Checking cephadm logs¶
You can monitor the cephadm log in real time with:
ceph -W cephadm
You can see the last few messages with:
ceph log last cephadm
If you have enabled logging to files, you can see a cephadm log file called
ceph.cephadm.log
on monitor hosts (see Ceph daemon logs).
Gathering log files¶
Use journalctl to gather the log files of all daemons:
Note
By default cephadm now stores logs in journald. This means
that you will no longer find daemon logs in /var/log/ceph/
.
To read the log file of one specific daemon, run:
cephadm logs --name <name-of-daemon>
Note: this only works when run on the same host where the daemon is running. To
get logs of a daemon running on a different host, give the --fsid
option:
cephadm logs --fsid <fsid> --name <name-of-daemon>
where the <fsid>
corresponds to the cluster ID printed by ceph status
.
To fetch all log files of all daemons on a given host, run:
for name in $(cephadm ls | jq -r '.[].name') ; do
cephadm logs --fsid <fsid> --name "$name" > $name;
done
Collecting systemd status¶
To print the state of a systemd unit, run:
systemctl status "ceph-$(cephadm shell ceph fsid)@<service name>.service";
To fetch all state of all daemons of a given host, run:
fsid="$(cephadm shell ceph fsid)"
for name in $(cephadm ls | jq -r '.[].name') ; do
systemctl status "ceph-$fsid@$name.service" > $name;
done
List all downloaded container images¶
To list all container images that are downloaded on a host:
Note
Image
might also be called ImageID
podman ps -a --format json | jq '.[].Image'
"docker.io/library/centos:8"
"registry.opensuse.org/opensuse/leap:15.2"

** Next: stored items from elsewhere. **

-- ==== Sys2Proof/Laws/Resets.lean ====
section
/-! SUPPORT. What a warm restart does to the ports and seats (R60, R26), and what the restart of the ports leaves unchanged. -/

namespace Sys2Proof.Machine

variable (s : State)

/-! ## Frames -/

@[simp] theorem restartPort_now (p : Fin 4) : (restartPort p s).now = s.now := by
  unfold restartPort; simp only []; split <;> simp
@[simp] theorem restartPort_teams (p : Fin 4) : (restartPort p s).teams = s.teams := by
  unfold restartPort; simp only []; split <;> simp
@[simp] theorem restartPort_questions (p : Fin 4) : (restartPort p s).questions = s.questions := by
  unfold restartPort; simp only []; split <;> simp
@[simp] theorem restartPort_cues (p : Fin 4) : (restartPort p s).cues = s.cues := by
  unfold restartPort; simp only []; split <;> simp
@[simp] theorem restartPort_round (p : Fin 4) : (restartPort p s).round = s.round := by
  unfold restartPort; simp only []; split <;> simp
@[simp] theorem restartPort_resp (p : Fin 4) : (restartPort p s).resp = s.resp := by
  unfold restartPort; simp only []; split <;> simp
@[simp] theorem restartPort_buzz (p : Fin 4) : (restartPort p s).buzz = s.buzz := by
  unfold restartPort; simp only []; split <;> simp
@[simp] theorem restartPort_score (p : Fin 4) : (restartPort p s).score = s.score := by
  unfold restartPort; simp only []; split <;> simp
@[simp] theorem restartPort_sorter (p : Fin 4) : (restartPort p s).sorter = s.sorter := by
  unfold restartPort; simp only []; split <;> simp
@[simp] theorem restartPort_comp (p : Fin 4) : (restartPort p s).comp = s.comp := by
  unfold restartPort; simp only []; split <;> simp
@[simp] theorem restartPort_link (p : Fin 4) : (restartPort p s).link = s.link := by
  unfold restartPort; simp only []; split <;> simp
@[simp] theorem restartPort_loader (p : Fin 4) : (restartPort p s).loader = s.loader := by
  unfold restartPort; simp only []; split <;> simp
@[simp] theorem restartPort_free (p : Fin 4) : (restartPort p s).free = s.free := by
  unfold restartPort; simp only []; split <;> simp
@[simp] theorem restartPort_pending (p : Fin 4) : (restartPort p s).pending = s.pending := by
  unfold restartPort; simp only []; split <;> simp
@[simp] theorem restartPort_hub_agent (p : Fin 4) : (restartPort p s).hub.agent = s.hub.agent := by
  unfold restartPort; simp only []; split <;> simp
@[simp] theorem restartPort_hub_requests (p : Fin 4) : (restartPort p s).hub.requests = s.hub.requests := by
  unfold restartPort; simp only []; split <;> simp
@[simp] theorem restartPort_hub_tallyEvents (p : Fin 4) : (restartPort p s).hub.tallyEvents = s.hub.tallyEvents := by
  unfold restartPort; simp only []; split <;> simp
@[simp] theorem restartPort_hub_tallyTimer (p : Fin 4) : (restartPort p s).hub.tallyTimer = s.hub.tallyTimer := by
  unfold restartPort; simp only []; split <;> simp
@[simp] theorem restartPort_hub_config (p : Fin 4) : (restartPort p s).hub.config = s.hub.config := by
  unfold restartPort; simp only []; split <;> simp

@[simp] theorem restartPorts_now : (restartPorts s).now = s.now := by
  unfold restartPorts; exact foldl_keeps _ State.now (by intros; simp) _ _
@[simp] theorem restartPorts_teams : (restartPorts s).teams = s.teams := by
  unfold restartPorts; exact foldl_keeps _ State.teams (by intros; simp) _ _
@[simp] theorem restartPorts_questions : (restartPorts s).questions = s.questions := by
  unfold restartPorts; exact foldl_keeps _ State.questions (by intros; simp) _ _
@[simp] theorem restartPorts_cues : (restartPorts s).cues = s.cues := by
  unfold restartPorts; exact foldl_keeps _ State.cues (by intros; simp) _ _
@[simp] theorem restartPorts_round : (restartPorts s).round = s.round := by
  unfold restartPorts; exact foldl_keeps _ State.round (by intros; simp) _ _
@[simp] theorem restartPorts_resp : (restartPorts s).resp = s.resp := by
  unfold restartPorts; exact foldl_keeps _ State.resp (by intros; simp) _ _
@[simp] theorem restartPorts_buzz : (restartPorts s).buzz = s.buzz := by
  unfold restartPorts; exact foldl_keeps _ State.buzz (by intros; simp) _ _
@[simp] theorem restartPorts_score : (restartPorts s).score = s.score := by
  unfold restartPorts; exact foldl_keeps _ State.score (by intros; simp) _ _
@[simp] theorem restartPorts_sorter : (restartPorts s).sorter = s.sorter := by
  unfold restartPorts; exact foldl_keeps _ State.sorter (by intros; simp) _ _
@[simp] theorem restartPorts_comp : (restartPorts s).comp = s.comp := by
  unfold restartPorts; exact foldl_keeps _ State.comp (by intros; simp) _ _
@[simp] theorem restartPorts_link : (restartPorts s).link = s.link := by
  unfold restartPorts; exact foldl_keeps _ State.link (by intros; simp) _ _
@[simp] theorem restartPorts_loader : (restartPorts s).loader = s.loader := by
  unfold restartPorts; exact foldl_keeps _ State.loader (by intros; simp) _ _
@[simp] theorem restartPorts_free : (restartPorts s).free = s.free := by
  unfold restartPorts; exact foldl_keeps _ State.free (by intros; simp) _ _
@[simp] theorem restartPorts_pending : (restartPorts s).pending = s.pending := by
  unfold restartPorts; exact foldl_keeps _ State.pending (by intros; simp) _ _
@[simp] theorem restartPorts_hub_agent : (restartPorts s).hub.agent = s.hub.agent := by
  unfold restartPorts; exact foldl_keeps _ (fun s : State => s.hub.agent) (by intros; simp) _ _
@[simp] theorem restartPorts_hub_requests : (restartPorts s).hub.requests = s.hub.requests := by
  unfold restartPorts; exact foldl_keeps _ (fun s : State => s.hub.requests) (by intros; simp) _ _
@[simp] theorem restartPorts_hub_tallyEvents : (restartPorts s).hub.tallyEvents = s.hub.tallyEvents := by
  unfold restartPorts; exact foldl_keeps _ (fun s : State => s.hub.tallyEvents) (by intros; simp) _ _
@[simp] theorem restartPorts_hub_tallyTimer : (restartPorts s).hub.tallyTimer = s.hub.tallyTimer := by
  unfold restartPorts; exact foldl_keeps _ (fun s : State => s.hub.tallyTimer) (by intros; simp) _ _
@[simp] theorem restartPorts_hub_config : (restartPorts s).hub.config = s.hub.config := by
  unfold restartPorts; exact foldl_keeps _ (fun s : State => s.hub.config) (by intros; simp) _ _

/-! ## Values -/

theorem stopPort_port (loud : Bool) (p o : Fin 4) (s : State) :
    (stopPort loud p s).ports[o] = if o = p then s.ports[p].stopped else s.ports[o] := by
  simp only [stopPort, absentPort_ports, clearHistory, withStamper_ports, setPort_get, emptyFeedback_port, if_true]
  split <;> rfl

theorem startPort_port (p o : Fin 4) (s : State) :
    (startPort p s).1.ports[o] =
      if o = p ∧ s.ports[p].state = .stopped then
        { s.ports[p] with state := .waking, wakeTimer := some (after s.now 160) }
      else s.ports[o] := by
  unfold startPort
  by_cases h : s.ports[p].state = .stopped
  · by_cases e : o = p <;> simp only [h, e, if_true, if_false, and_true, wakePort, setPort_get]
  · simp only [h, if_false, and_false]

theorem restartPort_port (p o : Fin 4) (s : State) :
    (restartPort p s).ports[o] =
      if o = p then
        { Port.reset with
          state := if s.ports[p].state = .stopped then .stopped else .waking
          wakeTimer := if s.ports[p].state = .stopped then none else some (after s.now 160)
          cfg := s.ports[p].cfg
          checkPointer := s.ports[p].checkPointer }
      else s.ports[o] := by
  by_cases e : o = p
  · subst e
    by_cases h : s.ports[o].state = .stopped
    · simp only [restartPort, h, ne_eq, not_true_eq_false, if_false, setPort_get, if_true, stopPort_port]
      rfl
    · simp only [restartPort, h, ne_eq, not_false_eq_true, if_false, setPort_get, if_true, stopPort_port, startPort_port,
        stopPort_now]
      rfl
  · simp only [restartPort, setPort_get, if_neg e]
    split
    · rw [startPort_port, if_neg (fun h => e h.1), stopPort_port, if_neg e]
    · rw [stopPort_port, if_neg e]

/-- R60: every port after a warm restart. -/
theorem restartPorts_port (s : State) (p : Fin 4) :
    (restartPorts s).ports[p] =
      { Port.reset with
        state := if s.ports[p].state = .stopped then .stopped else .waking
        wakeTimer := if s.ports[p].state = .stopped then none else some (after s.now 160)
        cfg := s.ports[p].cfg
        checkPointer := s.ports[p].checkPointer } := by
  have h := foldl_at_most_once (fun (s : State) (p : Fin 4) => restartPort p s) (fun s => (s.ports[p], s.now)) p
    (fun b a ha => by rw [restartPort_port, if_neg (Ne.symm ha), restartPort_now]) (List.finRange 4) (List.nodup_finRange 4)
    s
    (fun x y => y.1 =
      { Port.reset with
        state := if x.1.state = .stopped then .stopped else .waking
        wakeTimer := if x.1.state = .stopped then none else some (after x.2 160)
        cfg := x.1.cfg
        checkPointer := x.1.checkPointer })
    (fun b' hb' => by
      obtain ⟨h1, h2⟩ := Prod.mk.inj hb'
      simp only [restartPort_port, if_true, h1, h2])
  exact h.1 (List.mem_finRange p)

theorem restartPort_seat (p : Fin 4) (s : State) (k : Fin 256) :
    (restartPort p s).seats[k].restarted = s.seats[k].restarted := by
  have h : (stopPort false p s).seats[k].restarted = s.seats[k].restarted := by
    simp only [stopPort, absentPort_seat, clearHistory, withStamper_seats, setPort_seats, emptyFeedback_seat]
    split <;> rfl
  unfold restartPort
  simp only [setPort_seats]
  split
  · simp only [startPort_seats]; exact h
  · exact h

/-- R26: what a warm restart keeps of a seat is kept by the restart of the ports. -/
theorem restartPorts_seat (s : State) (k : Fin 256) : (restartPorts s).seats[k].restarted = s.seats[k].restarted := by
  have h : ∀ (l : List (Fin 4)) (s : State),
      (l.foldl (fun s p => restartPort p s) s).seats[k].restarted = s.seats[k].restarted := by
    intro l
    induction l with
    | nil => intro s; simp only [List.foldl_nil]
    | cons p l ih => intro s; rw [List.foldl_cons, ih, restartPort_seat]
  exact h _ s

end Sys2Proof.Machine
end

Manually running containers¶
Cephadm writes small wrappers that run a containers. Refer to
/var/lib/ceph/<cluster-fsid>/<service-name>/unit.run
for the
container execution command.
ssh errors¶
Error message:
execnet.gateway_bootstrap.HostNotFound: -F /tmp/cephadm-conf-73z09u6g -i /tmp/cephadm-identity-ky7ahp_5 root@10.10.1.2
...
raise OrchestratorError(msg) from e
orchestrator._interface.OrchestratorError: Failed to connect to 10.10.1.2 (10.10.1.2).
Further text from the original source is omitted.